Качур мягчал, теплел, становился приторно слащавым, только колючие звереныши были все такими же настороженными, и Прохору казалось: достаточно повысить голос, сделать резкий жест или просто сказать неосторожную фразу, как они снова задрожат, заметаются и спрячутся в темные норы глазниц.

— Вот и считай: не будь ты таким горячим да глупым, какой бы та баржа нам урожай принесла — и часов в водолазной книжке, и готовых деньжат. А деньжата, они, брат, тово, им не надо ждать, пока коммунизм придет, они и сейчас могут тебе и изобилие, и счастье предоставить. Они ведь всесильные, деньжата-то. У тебя, небось, после службы их не шибко много?

— Не много, — признался Прохор.

— Ну, вот… А тебе семьей обзаводиться, костюмчики-пальтишечки, блузочки-платьишечки, хатку свою надо. А хатку в нашем городе можно по-разному получить. Понял? Для этого, милок, тысячи нужны. А тысячи эти, знаешь, где валяются? Возле той самой баржи, которую ты сегодня видел. А как те тысячи собрать да в карман положить — это уже не твоя забота — держись за Качура, он знает…

— Качур!

Качур отмахнулся от него, как от назойливой мухи.

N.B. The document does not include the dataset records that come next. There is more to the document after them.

-- ==== Sys2Proof/Proofs/WeightedSplit.lean ====
section
/-! Stage 2, the weighted split with pinning (R47, R48): what every pass keeps, and what the last one leaves. -/

namespace Sys2Proof.Machine

/-! ### One pass (R47) -/

/-- The shares of one pass make up no more than what it divides. -/
theorem sum_shareOf_le {r w : Nat} {l : List Member} (h : (l.map Member.weight).sum ≤ w) :
    (l.map (shareOf r w)).sum ≤ r := by
  have hfloor : (l.map (shareOf r w)).sum ≤ r * (l.map Member.weight).sum / w := by
    clear h
    induction l with
    | nil => simp
    | cons m l ih =>
      simp only [List.map_cons, List.sum_cons, Nat.mul_add]
      exact (Nat.add_le_add_left ih _).trans Nat.div_add_div_le_add_div
  exact hfloor.trans (Nat.div_le_of_le_mul (Nat.mul_comm w r ▸ Nat.mul_le_mul_left r h))

/-- The ceilings of the members pinned. -/
def pinnedSum (p : List Pin) : Nat := (p.map fun q => q.member.ceiling).sum

/-- The share a pass computes for a member, with `n` not yet pinned and `p` pinned (R47 steps 1 to 3). -/
def passShare (t : Nat) (n : List Member) (p : List Pin) (m : Member) : Nat :=
  shareOf (t - pinnedSum p) (n.map Member.weight).sum m

/-- The members a pass pins (R47 step 4). -/
def exceeding (t : Nat) (n : List Member) (p : List Pin) : List Member :=
  n.filter fun m => decide (m.ceiling < passShare t n p m)

/-- The members a pass leaves not pinned (R47 step 4). -/
def keeping (t : Nat) (n : List Member) (p : List Pin) : List Member :=
  n.filter fun m => decide (passShare t n p m ≤ m.ceiling)

/-- The members `e` pinned by pass `k`. -/
def pinsOf (e : List Member) (k : Nat) : List Pin := e.map fun m => { member := m, pass := k }

/-- The split with which pass `k` ends stage 2 (R47 step 5). -/
def closingSplit (t k : Nat) (n : List Member) (p : List Pin) : Split :=
  { shared := n.map fun m => (m, passShare t n p m), pinned := p, passes := k
    leftover := t - pinnedSum p - (n.map (passShare t n p)).sum }

section Passes

variable {t : Nat} {n : List Member} {p : List Pin}

/-- A pass ends stage 2 where it pins no member, and the next begins with those it pinned taken out (R47 step 5). -/
theorem splitPasses_succ (t fuel k : Nat) (n : List Member) (p : List Pin) :
    splitPasses t (fuel + 1) k n p =
      if exceeding t n p = [] then closingSplit t k n p
      else splitPasses t fuel (k + 1) (keeping t n p) (p ++ pinsOf (exceeding t n p) k) := by
  simp only [splitPasses, List.map_map]
  rfl

theorem exceeding_append_keeping_perm (t : Nat) (n : List Member) (p : List Pin) :
    (exceeding t n p ++ keeping t n p).Perm n := by
  have hnot : keeping t n p = n.filter fun m => !decide (m.ceiling < passShare t n p m) :=
    List.filter_congr fun m _ => by simp [← decide_not]
  rw [hnot]
  exact List.filter_append_perm _ n

theorem keeping_length_lt (h : exceeding t n p ≠ []) : (keeping t n p).length < n.length := by
  have hlen := (exceeding_append_keeping_perm t n p).length_eq
  have hpos := List.length_pos_of_ne_nil h
  rw [List.length_append] at hlen
  omega

theorem sum_passShare_le (t : Nat) (n : List Member) (p : List Pin) : (n.map (passShare t n p)).sum ≤ t - pinnedSum p :=
  sum_shareOf_le le_rfl

/-- The ceilings of the members a pass pins lie within what it divides. -/
theorem sum_exceeding_le (t : Nat) (n : List Member) (p : List Pin) :
    ((exceeding t n p).map Member.ceiling).sum ≤ t - pinnedSum p := by
  have hbelow : ((exceeding t n p).map Member.ceiling).sum ≤ ((exceeding t n p).map (passShare t n p)).sum :=
    List.sum_le_sum fun m hm => (of_decide_eq_true (List.mem_filter.mp hm).2).le
  have hpart : ((exceeding t n p).map Member.weight).sum ≤ (n.map Member.weight).sum :=
    (List.filter_sublist.map _).sum_le_sum fun _ _ => Nat.zero_le _
  exact hbelow.trans (sum_shareOf_le hpart)

/-- Where the ceilings of the open members reach what a pass divides, it does not pin them all (R48). -/
theorem keeping_ne_nil (hn : n ≠ []) (h : t - pinnedSum p ≤ (n.map Member.ceiling).sum) : keeping t n p ≠ [] := by
  intro hnil
  have habove : (n.map Member.ceiling).sum < (n.map (passShare t n p)).sum := by
    refine List.sum_lt_sum_of_ne_nil hn _ _ fun m hm => ?_
    have hout := List.filter_eq_nil_iff.mp hnil m hm
    simpa using hout
  have hle := sum_passShare_le t n p
  omega

end Passes

/-! ### The pass that pinned a group -/

/-- The pass that pinned a group. -/
def pinOf (p : List Pin) (g : Group) : Option Nat := (p.find? fun q => q.member.group == g).map Pin.pass

theorem Split.pinnedIn_eq (w : Split) (g : Group) : w.pinnedIn g = pinOf w.pinned g := by
  unfold Split.pinnedIn pinOf
  cases w.pinned.find? fun q => q.member.group == g <;> rfl

theorem pinOf_pinsOf (e : List Member) (k : Nat) (g : Group) :
    pinOf (pinsOf e k) g = if g ∈ e.map Member.group then some k else none := by
  split
  case isTrue h =>
    obtain ⟨m, hm, rfl⟩ := List.mem_map.mp h
    obtain ⟨q, hq⟩ : ∃ q : Pin, ((pinsOf e k).find? fun q => q.member.group == m.group) = some q := by
      rw [← Option.isSome_iff_exists, List.find?_isSome]
      exact ⟨⟨m, k⟩, List.mem_map_of_mem hm, beq_self_eq_true m.group⟩
    obtain ⟨x, -, rfl⟩ := List.mem_map.mp (List.mem_of_find?_eq_some hq)
    simp only [pinOf, hq, Option.map_some]
  case isFalse h =>
    rw [pinOf, find?_key_eq_none (key := fun q : Pin => q.member.group), Option.map_none]
    simpa [pinsOf] using h

theorem pinOf_append (p q : List Pin) (g : Group) : pinOf (p ++ q) g = (pinOf p g).or (pinOf q g) := by
  simp only [pinOf, List.find?_append, Option.map_or]

/-- The set P of pass `k` among the members `a` (R47). -/
def fixedAt (p : List Pin) (k : Nat) (a : List Member) : List Member :=
  a.filter fun m => (pinOf p m.group).any fun n => decide (n < k)

/-- The set N of pass `k` among the members `a` (R47). -/
def openAt (p : List Pin) (k : Nat) (a : List Member) : List Member :=
  a.filter fun m => (pinOf p m.group).all fun n => decide (k ≤ n)

/-- The share that pass `k` computed for a member, read off the pins. -/
def shareAt (t : Nat) (a : List Member) (p : List Pin) (k : Nat) (m : Member) : Nat :=
  shareOf (t - ((fixedAt p k a).map Member.ceiling).sum) ((openAt p k a).map Member.weight).sum m

/-- The pins of a pass are not among those that it or an earlier pass finds. -/
theorem fixedAt_append_pinsOf {p : List Pin} {e : List Member} {j k : Nat} (h : k ≤ j) (a : List Member) :
    fixedAt (p ++ pinsOf e j) k a = fixedAt p k a := by
  refine List.filter_congr fun m _ => ?_
  rw [pinOf_append, pinOf_pinsOf]
  cases pinOf p m.group <;> split <;> simp [h]

theorem openAt_append_pinsOf {p : List Pin} {e : List Member} {j k : Nat} (h : k ≤ j) (a : List Member) :
    openAt (p ++ pinsOf e j) k a = openAt p k a := by
  refine List.filter_congr fun m _ => ?_
  rw [pinOf_append, pinOf_pinsOf]
  cases pinOf p m.group <;> split <;> simp [h]

theorem shareAt_append_pinsOf {p : List Pin} {e : List Member} {j k : Nat} (h : k ≤ j) (t : Nat) (a : List Member)
    (m : Member) : shareAt t a (p ++ pinsOf e j) k m = shareAt t a p k m := by
  rw [shareAt, fixedAt_append_pinsOf h, openAt_append_pinsOf h, shareAt]

/-! ### What the passes keep (R47, R48) -/

/-- The passes before pass `k` have pinned `p` and left `n` of the members `a`, each as R47 says. -/
structure PassesTaken (t : Nat) (a : List Member) (k : Nat) (n : List Member) (p : List Pin) : Prop where
  parts : (p.map Pin.member ++ n).Perm a
  within : pinnedSum p ≤ t
  left : n ≠ []
  numbered : ∀ q ∈ p, 1 ≤ q.pass ∧ q.pass < k
  count : 1 ≤ k ∧ k ≤ p.length + 1
  pinning : ∀ j : Nat, 1 ≤ j → j < k → ∃ q ∈ p, q.pass = j
  history : ∀ j : Nat, 1 ≤ j → j < k → ∀ m ∈ openAt p j a, (pinOf p m.group = some j ↔ m.ceiling < shareAt t a p j m)

namespace PassesTaken

variable {t k : Nat} {a n : List Member} {p : List Pin}

theorem start (t : Nat) (ha : a ≠ []) : PassesTaken t a 1 a [] where
  parts := List.Perm.refl a
  within := Nat.zero_le t
  left := ha
  numbered := by simp
  count := ⟨le_rfl, le_rfl⟩
  pinning := by omega
  history := by omega

theorem mem_pinned (h : PassesTaken t a k n p) {q : Pin} (hq : q ∈ p) : q.member ∈ a :=
  h.parts.subset (List.mem_append_left _ (List.mem_map_of_mem hq))

theorem mem_left (h : PassesTaken t a k n p) {m : Member} (hm : m ∈ n) : m ∈ a :=
  h.parts.subset (List.mem_append_right _ hm)

theorem mem_cases (h : PassesTaken t a k n p) {m : Member} (hm : m ∈ a) : (∃ q ∈ p, q.member = m) ∨ m ∈ n := by
  simpa using h.parts.mem_iff.mpr hm

/-- A quantity of the members is that of the pinned and of the others. -/
theorem sum_eq (h : PassesTaken t a k n p) (f : Member → Nat) :
    (a.map f).sum = (p.map fun q => f q.member).sum + (n.map f).sum := by
  rw [← (h.parts.map f).sum_nat, List.map_append, List.sum_append, List.map_map]
  rfl

theorem length_eq (h : PassesTaken t a k n p) : p.length + n.length = a.length := by
  simpa using h.parts.length_eq

section Distinct

variable (h : PassesTaken t a k n p) (hnd : (a.map Member.group).Nodup)

include h hnd

theorem groups_nodup : (p.map (fun q => q.member.group) ++ n.map Member.group).Nodup := by
  have hperm := (h.parts.map Member.group).nodup_iff.mpr hnd
  rwa [List.map_append, List.map_map] at hperm

theorem find?_pinned {q : Pin} (hq : q ∈ p) : (p.find? fun x => x.member.group == q.member.group) = some q :=
  find?_key_eq_some (key := fun x : Pin => x.member.group) (List.nodup_append.mp (h.groups_nodup hnd)).1 hq

theorem find?_left {m : Member} (hm : m ∈ n) : (p.find? fun x => x.member.group == m.group) = none :=
  find?_key_eq_none (key := fun x : Pin => x.member.group) fun hp =>
    (List.nodup_append.mp (h.groups_nodup hnd)).2.2 _ hp _ (List.mem_map_of_mem hm) rfl

theorem pinOf_pinned {q : Pin} (hq : q ∈ p) : pinOf p q.member.group = some q.pass := by
  rw [pinOf, h.find?_pinned hnd hq, Option.map_some]

theorem pinOf_left {m : Member} (hm : m ∈ n) : pinOf p m.group = none := by
  rw [pinOf, h.find?_left hnd hm, Option.map_none]

theorem mem_left_iff {m : Member} : m ∈ n ↔ m ∈ a ∧ pinOf p m.group = none := by
  refine ⟨fun hm => ⟨h.mem_left hm, h.pinOf_left hnd hm⟩, fun ⟨hm, hnone⟩ => ?_⟩
  rcases h.mem_cases hm with ⟨q, hq, rfl⟩ | hm
  · rw [h.pinOf_pinned hnd hq] at hnone
    cases hnone
  · exact hm

/-- Pass `k` finds exactly the members `n` open. -/
theorem openAt_perm : (openAt p k a).Perm n := by
  have hn : n.Nodup := (List.nodup_append.mp (h.groups_nodup hnd)).2.1.of_map
  refine (List.perm_ext_iff_of_nodup ((hnd.of_map).filter _) hn).mpr fun m => ?_
  rw [h.mem_left_iff hnd, List.mem_filter]
  refine and_congr_right fun hm => ?_
  rcases h.mem_cases hm with ⟨q, hq, rfl⟩ | hm
  · simp [h.pinOf_pinned hnd hq, (h.numbered q hq).2]
  · simp [h.pinOf_left hnd hm]

/-- Pass `k` finds exactly the members of `p` pinned. -/
theorem fixedAt_perm : (fixedAt p k a).Perm (p.map Pin.member) := by
  have hp : (p.map Pin.member).Nodup := by
    refine List.Nodup.of_map Member.group ?_
    rw [List.map_map]
    exact (List.nodup_append.mp (h.groups_nodup hnd)).1
  refine (List.perm_ext_iff_of_nodup ((hnd.of_map).filter _) hp).mpr fun m => ?_
  rw [List.mem_filter, List.mem_map]
  constructor
  · rintro ⟨hm, hany⟩
    refine (h.mem_cases hm).resolve_right fun hm => ?_
    rw [h.pinOf_left hnd hm] at hany
    cases hany
  · rintro ⟨q, hq, rfl⟩
    exact ⟨h.mem_pinned hq, by simp [h.pinOf_pinned hnd hq, (h.numbered q hq).2]⟩

theorem shareAt_eq (m : Member) : shareAt t a p k m = passShare t n p m := by
  rw [shareAt, ((h.fixedAt_perm hnd).map _).sum_nat, ((h.openAt_perm hnd).map _).sum_nat, List.map_map]
  rfl

/-- A pass that pins a member is one more pass taken. -/
theorem next (hk : t ≤ (a.map Member.ceiling).sum) (hpin : exceeding t n p ≠ []) :
    PassesTaken t a (k + 1) (keeping t n p) (p ++ pinsOf (exceeding t n p) k) where
  parts := by
    have hmembers : (pinsOf (exceeding t n p) k).map Pin.member = exceeding t n p := by
      simp [pinsOf, Function.comp_def]
    rw [List.map_append, hmembers, List.append_assoc]
    exact ((exceeding_append_keeping_perm t n p).append_left _).trans h.parts
  within := by
    have hsum : pinnedSum (p ++ pinsOf (exceeding t n p) k) =
        pinnedSum p + ((exceeding t n p).map Member.ceiling).sum := by
      simp [pinnedSum, pinsOf, Function.comp_def]
    have hle := sum_exceeding_le t n p
    have hwithin := h.within
    omega
  left := by
    refine keeping_ne_nil h.left ?_
    have hsum : (a.map Member.ceiling).sum = pinnedSum p + (n.map Member.ceiling).sum := h.sum_eq Member.ceiling
    omega
  numbered q hq := by
    rcases List.mem_append.mp hq with hq | hq
    · exact ⟨(h.numbered q hq).1, Nat.lt_succ_of_lt (h.numbered q hq).2⟩
    · obtain ⟨m, -, rfl⟩ := List.mem_map.mp hq
      exact ⟨h.count.1, Nat.lt_succ_self k⟩
  count := by
    have hpos := List.length_pos_of_ne_nil hpin
    have hcount := h.count
    simp only [List.length_append, pinsOf, List.length_map]
    omega
  pinning j hj hlt := by
    rcases Nat.lt_succ_iff_lt_or_eq.mp hlt with hlt | rfl
    · obtain ⟨q, hq, hpass⟩ := h.pinning j hj hlt
      exact ⟨q, List.mem_append_left _ hq, hpass⟩
    · obtain ⟨m, hm⟩ := List.exists_mem_of_ne_nil _ hpin
      exact ⟨⟨m, j⟩, List.mem_append_right _ (List.mem_map_of_mem hm), rfl⟩
  history j hj hlt m hm := by
    rw [openAt_append_pinsOf (Nat.le_of_lt_succ hlt)] at hm
    rw [shareAt_append_pinsOf (Nat.le_of_lt_succ hlt), pinOf_append, pinOf_pinsOf]
    rcases Nat.lt_succ_iff_lt_or_eq.mp hlt with hlt | rfl
    · rw [← h.history j hj hlt m hm]
      have hne : k ≠ j := by omega
      cases pinOf p m.group <;> simp [hne]
    · have hmn : m ∈ n := (h.openAt_perm hnd).subset hm
      have hgroup : m.group ∈ (exceeding t n p).map Member.group ↔ m ∈ exceeding t n p := by
        refine ⟨fun hg => ?_, fun hg => List.mem_map_of_mem hg⟩
        obtain ⟨x, hx, hxg⟩ := List.mem_map.mp hg
        exact List.inj_on_of_nodup_map hnd (h.mem_left (List.mem_filter.mp hx).1) (h.mem_left hmn) hxg ▸ hx
      rw [h.shareAt_eq hnd, h.pinOf_left hnd hmn, Option.none_or, ite_eq_left_iff, hgroup]
      simp [exceeding, hmn]

/-- The passes end with one that pins no member. -/
theorem exists_closing (hk : t ≤ (a.map Member.ceiling).sum) {fuel : Nat} (hfuel : n.length ≤ fuel) :
    ∃ (k' : Nat) (n' : List Member) (p' : List Pin), PassesTaken t a k' n' p' ∧ exceeding t n' p' = [] ∧
      splitPasses t fuel k n p = closingSplit t k' n' p' := by
  induction fuel generalizing k n p with
  | zero => exact absurd (List.length_eq_zero_iff.mp (Nat.le_zero.mp hfuel)) h.left
  | succ fuel ih =>
    by_cases hpin : exceeding t n p = []
    · exact ⟨k, n, p, h, hpin, by rw [splitPasses_succ, if_pos hpin]⟩
    · rw [splitPasses_succ, if_neg hpin]
      exact ih (h.next hnd hk hpin) (Nat.le_of_lt_succ ((keeping_length_lt hpin).trans_le hfuel))

end Distinct

end PassesTaken

end Sys2Proof.Machine
end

— Я тоже был в твоем положении: другие в новых костюмах гуляют, а я — старый пиджачишко латаю; другие винцо заедают мясом, а я — черняшку запиваю квасом; другие в театр в субботу, а я — на сверхурочную работу. Понимаешь: бычки, и те обходили мои крючки. Рядом стоит, бросает — не сурмана, так кнута вынимает, а я туда же брошу — вытащу не бычка, а вошу… Вот как бывало. Поначалу тоже, вроде тебя, думал трудом нажить я деньги, и уважение. Так у нас же так: разорвись надвое, спросят, а почему не начетверо? Понял я, что от трудов только руки пухнут, а не кошелек.

— Качур!

Он не обратил никакого внимания на возмущение Прохора, на его протест. И вдруг Прохор подумал: «Что-то придает ему наглости, дает ему право поучать меня, командовать мною». Ему стало стыдно и страшно этой мысли.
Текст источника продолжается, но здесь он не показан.